●リプレイ本文
◆「よろしくお願いします!」
顔を紅潮させて、花園馨は声を張り上げた。
彼は面々を興味津々に見た。まず、冒険者たちの容姿や出で立ちに心を奪われようだ。
ルーティ・フィルファニア(ea0340)は馨が今まで見たことのない髪や瞳の色をしているが、さらに心引かれたのは彼女が連れているペットであった。
(つ、角のある馬だ)
一角獣の伝承はこのジャパンにもあったが目の当たりにするのは初めてだ。
鑪純直(ea7179)は不敵な面構えの侍だ。馨とそう年はかわらないだろうにその落ち着きぶりは只者ではなさそうだった。
「おぬしは何故、冒険者の道に進みたいのだ?」
面と向って聞かれて馨は一瞬迷ったが大きな声で答えた。
「僕は、広い世の中をこの目で見てみたいんです。
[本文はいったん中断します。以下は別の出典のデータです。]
/-- A write of the channel to the station is not accepted: its stream, or every stream of the channel, is fenced. -/
def State.isFenced (s : State) (ch ring id : Nat) : Bool := (s.stream ch ring id).fenced || (s.lap ch).full

/-! ### Failures (R317, R318) -/

/-- Show a channel's failure list in its registers. -/
def State.showFailures (s : State) (ch : Nat) : State :=
  let l := (s.lap ch).failures
  let fenced := (s.lap ch).full || s.bridge.streams.any fun x => x.channel == ch && x.fenced
  let s := (s.putFld (BRG_CH_STATE ch) BRG_CH_STATE_NFAIL l.length).putFld (BRG_CH_STATE ch) BRG_CH_STATE_FENCED (bit fenced)
  let s := match l with
    | f :: _ =>
      ((((s.setReg (BRG_CH_FSEQ ch) (BitVec.ofNat 32 f.fseq)).putFld (BRG_CH_FINFO ch) BRG_CH_FINFO_STATION f.station).putFld
        (BRG_CH_FINFO ch) BRG_CH_FINFO_RING f.ring).putFld (BRG_CH_FINFO ch) BRG_CH_FINFO_DISC (min f.discards 255)).putFld
        (BRG_CH_FINFO ch) BRG_CH_FINFO_CODE f.code
    | [] => (s.setReg (BRG_CH_FSEQ ch) 0).setReg (BRG_CH_FINFO ch) 0
  s.copyItem 6 (0x1000000 + ch)

/-- SEQ numbers of the COMMITTED writes among work. -/
def committedItems (ws : List RemWork) : List Nat :=
  ws.filterMap fun w => match w with
    | .write _ _ _ _ i => i
    | _ => none

/-- The journal entry of a COMMITTED write of a channel. -/
def State.itemEntry (s : State) (ch seq : Nat) : Option WayEntry :=
  s.bridge.entries.find? fun e => e.kind == wayWrite && e.stream == ch && e.seq == seq && e.remote

/-- Set STATE bits of a COMMITTED write. -/
def State.markItem (s : State) (ch seq bits : Nat) : State :=
  match s.itemEntry ch seq with
  | some e => s.markEntry e bits
  | none => s

/-- Whether work is a write. -/
def RemWork.isWrite : RemWork → Bool
  | .write .. => true
  | _ => false

/-- The writes queued in a stream are discarded: the COMMITTED ones count as delivered. -/
def State.discardWork (s : State) (ch ring id : Nat) (ws : List RemWork) : State :=
  let s := s.modStream ch ring id fun x => { x with work := x.work.filter fun w => !w.isWrite }
  (s.forEach (committedItems ws) fun q t => t.markItem ch q wayDisc).countDisc ch ws.length

/-- A posted write of a channel fails on the far side (R317). A full list bars new items in every stream of the channel; writes that other
streams hold are sent (DESIGN CHOICE, log entry 142). -/
def State.farFailure (s : State) (ch ring id : Nat) (item : Option Nat) (code : Nat) : State :=
  let ws := (s.stream ch ring id).work.filter RemWork.isWrite
  let full := decide (16 ≤ (s.lap ch).failures.length)
  let f : Failure :=
    { ring := ring, station := id, code := code, fseq := item.getD 0, discards := ws.length,
      lastDisc := (committedItems ws).getLastD 0 }
  let s := s.modLap ch fun c => if full then { c with full := true } else { c with failures := c.failures ++ [f] }
  let s := match item with
    | some q => s.markItem ch q wayDisc
    | none => s
  let s := if full then s else s.modStream ch ring id fun x => { x with fenced := true }
  let s := s.discardWork ch ring id ws
  ((((s.flag BRG_STATUS BRG_STATUS_FAIL).irq lineBrg).event srcBrg 6 sevWarning
    [(Config.paramCode 3 ch).toNat, ring * 256 + id, if full then 7 else code]).showFailures ch)

/-! ### Fetches and orphans (R312 to R315) -/

/-- Keep a value that nobody has fetched. -/
def State.addOrphan (s : State) (o : Orphan) : State :=
  let full := decide (64 ≤ s.bridge.orphans.length)
  let s := s.modBridge fun k => { k with orphans := (if full then k.orphans.drop 1 else k.orphans) ++ [o] }
  let s := s.flag BRG_STATUS BRG_STATUS_ORPH
  let s := if full then (s.bump BRG_ORPHDROP).evLimit srcBrg (Config.paramCode 4 0).toNat 65 64 else s
  s.copyItem 6 0x2000000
世界中のいろんな国を」
鑪には馨が冒険者に向いているようには思えなかった。
側用人にでも取り立てられるほうがよほど向いてそうだ。知り人に心当たりがないわけでもない。
だが、鑪はそれを口に出すことはなかった。
適性がどうであろうと、冒険者になりたいと真に望むならそうすべきなのだ。
楠木麻(ea8087)もまた、見たことのない鳥を連れていた。見事な金色の羽根を持った鳥である。その鳥は賢そうな眼差しで馨をじっと見つめていた。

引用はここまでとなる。